*Task instructions*.
Given the records below, transcribe each of them exactly.

(Source material begins)

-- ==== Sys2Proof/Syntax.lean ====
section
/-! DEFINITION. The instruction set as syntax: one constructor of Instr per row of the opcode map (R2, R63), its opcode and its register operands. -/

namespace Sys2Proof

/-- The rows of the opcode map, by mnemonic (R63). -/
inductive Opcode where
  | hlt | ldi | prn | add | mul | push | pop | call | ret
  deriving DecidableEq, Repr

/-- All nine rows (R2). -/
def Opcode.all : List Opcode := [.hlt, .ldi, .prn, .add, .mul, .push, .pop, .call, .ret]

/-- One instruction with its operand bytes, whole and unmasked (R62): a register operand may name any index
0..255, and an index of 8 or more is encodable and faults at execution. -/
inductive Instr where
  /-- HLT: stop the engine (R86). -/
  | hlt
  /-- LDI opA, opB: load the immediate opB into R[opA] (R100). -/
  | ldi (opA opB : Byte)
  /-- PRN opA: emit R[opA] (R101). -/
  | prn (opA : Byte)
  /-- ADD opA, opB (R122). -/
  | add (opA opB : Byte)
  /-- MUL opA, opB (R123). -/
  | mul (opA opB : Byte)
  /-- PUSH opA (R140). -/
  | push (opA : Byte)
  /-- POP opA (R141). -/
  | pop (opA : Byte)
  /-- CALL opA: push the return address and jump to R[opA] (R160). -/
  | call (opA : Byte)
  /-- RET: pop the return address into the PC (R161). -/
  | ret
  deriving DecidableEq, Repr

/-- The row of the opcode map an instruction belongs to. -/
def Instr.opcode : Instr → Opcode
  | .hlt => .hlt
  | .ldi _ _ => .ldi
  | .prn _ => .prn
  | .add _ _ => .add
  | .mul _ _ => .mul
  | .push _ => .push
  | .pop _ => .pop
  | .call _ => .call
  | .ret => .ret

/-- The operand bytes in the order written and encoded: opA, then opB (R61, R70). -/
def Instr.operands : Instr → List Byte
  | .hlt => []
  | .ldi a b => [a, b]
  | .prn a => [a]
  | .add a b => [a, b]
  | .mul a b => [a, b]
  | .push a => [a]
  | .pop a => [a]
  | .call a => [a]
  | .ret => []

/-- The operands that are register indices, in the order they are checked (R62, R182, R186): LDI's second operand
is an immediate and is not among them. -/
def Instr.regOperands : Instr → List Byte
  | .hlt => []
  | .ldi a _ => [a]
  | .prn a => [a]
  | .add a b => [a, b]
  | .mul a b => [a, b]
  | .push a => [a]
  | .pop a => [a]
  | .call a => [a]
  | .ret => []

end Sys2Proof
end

(Source material ends)

*Written solution*.
-- ==== Sys2Proof/Syntax.lean ====
section
/-! DEFINITION. The instruction set as syntax: one constructor of Instr per row of the opcode map (R2, R63), its opcode and its register operands. -/

namespace Sys2Proof

/-- The rows of the opcode map, by mnemonic (R63). -/
inductive Opcode where
  | hlt | ldi | prn | add | mul | push | pop | call | ret
  deriving DecidableEq, Repr

/-- All nine rows (R2). -/
def Opcode.all : List Opcode := [.hlt, .ldi, .prn, .add, .mul, .push, .pop, .call, .ret]

/-- One instruction with its operand bytes, whole and unmasked (R62): a register operand may name any index
0..255, and an index of 8 or more is encodable and faults at execution. -/
inductive Instr where
  /-- HLT: stop the engine (R86). -/
  | hlt
  /-- LDI opA, opB: load the immediate opB into R[opA] (R100). -/
  | ldi (opA opB : Byte)
  /-- PRN opA: emit R[opA] (R101). -/
  | prn (opA : Byte)
  /-- ADD opA, opB (R122). -/
  | add (opA opB : Byte)
  /-- MUL opA, opB (R123). -/
  | mul (opA opB : Byte)
  /-- PUSH opA (R140). -/
  | push (opA : Byte)
  /-- POP opA (R141). -/
  | pop (opA : Byte)
  /-- CALL opA: push the return address and jump to R[opA] (R160). -/
  | call (opA : Byte)
  /-- RET: pop the return address into the PC (R161). -/
  | ret
  deriving DecidableEq, Repr

/-- The row of the opcode map an instruction belongs to. -/
def Instr.opcode : Instr → Opcode
  | .hlt => .hlt
  | .ldi _ _ => .ldi
  | .prn _ => .prn
  | .add _ _ => .add
  | .mul _ _ => .mul
  | .push _ => .push
  | .pop _ => .pop
  | .call _ => .call
  | .ret => .ret

/-- The operand bytes in the order written and encoded: opA, then opB (R61, R70). -/
def Instr.operands : Instr → List Byte
  | .hlt => []
  | .ldi a b => [a, b]
  | .prn a => [a]
  | .add a b => [a, b]
  | .mul a b => [a, b]
  | .push a => [a]
  | .pop a => [a]
  | .call a => [a]
  | .ret => []

/-- The operands that are register indices, in the order they are checked (R62, R182, R186): LDI's second operand
is an immediate and is not among them. -/
def Instr.regOperands : Instr → List Byte
  | .hlt => []
  | .ldi a _ => [a]
  | .prn a => [a]
  | .add a b => [a, b]
  | .mul a b => [a, b]
  | .push a => [a]
  | .pop a => [a]
  | .call a => [a]
  | .ret => []

end Sys2Proof
end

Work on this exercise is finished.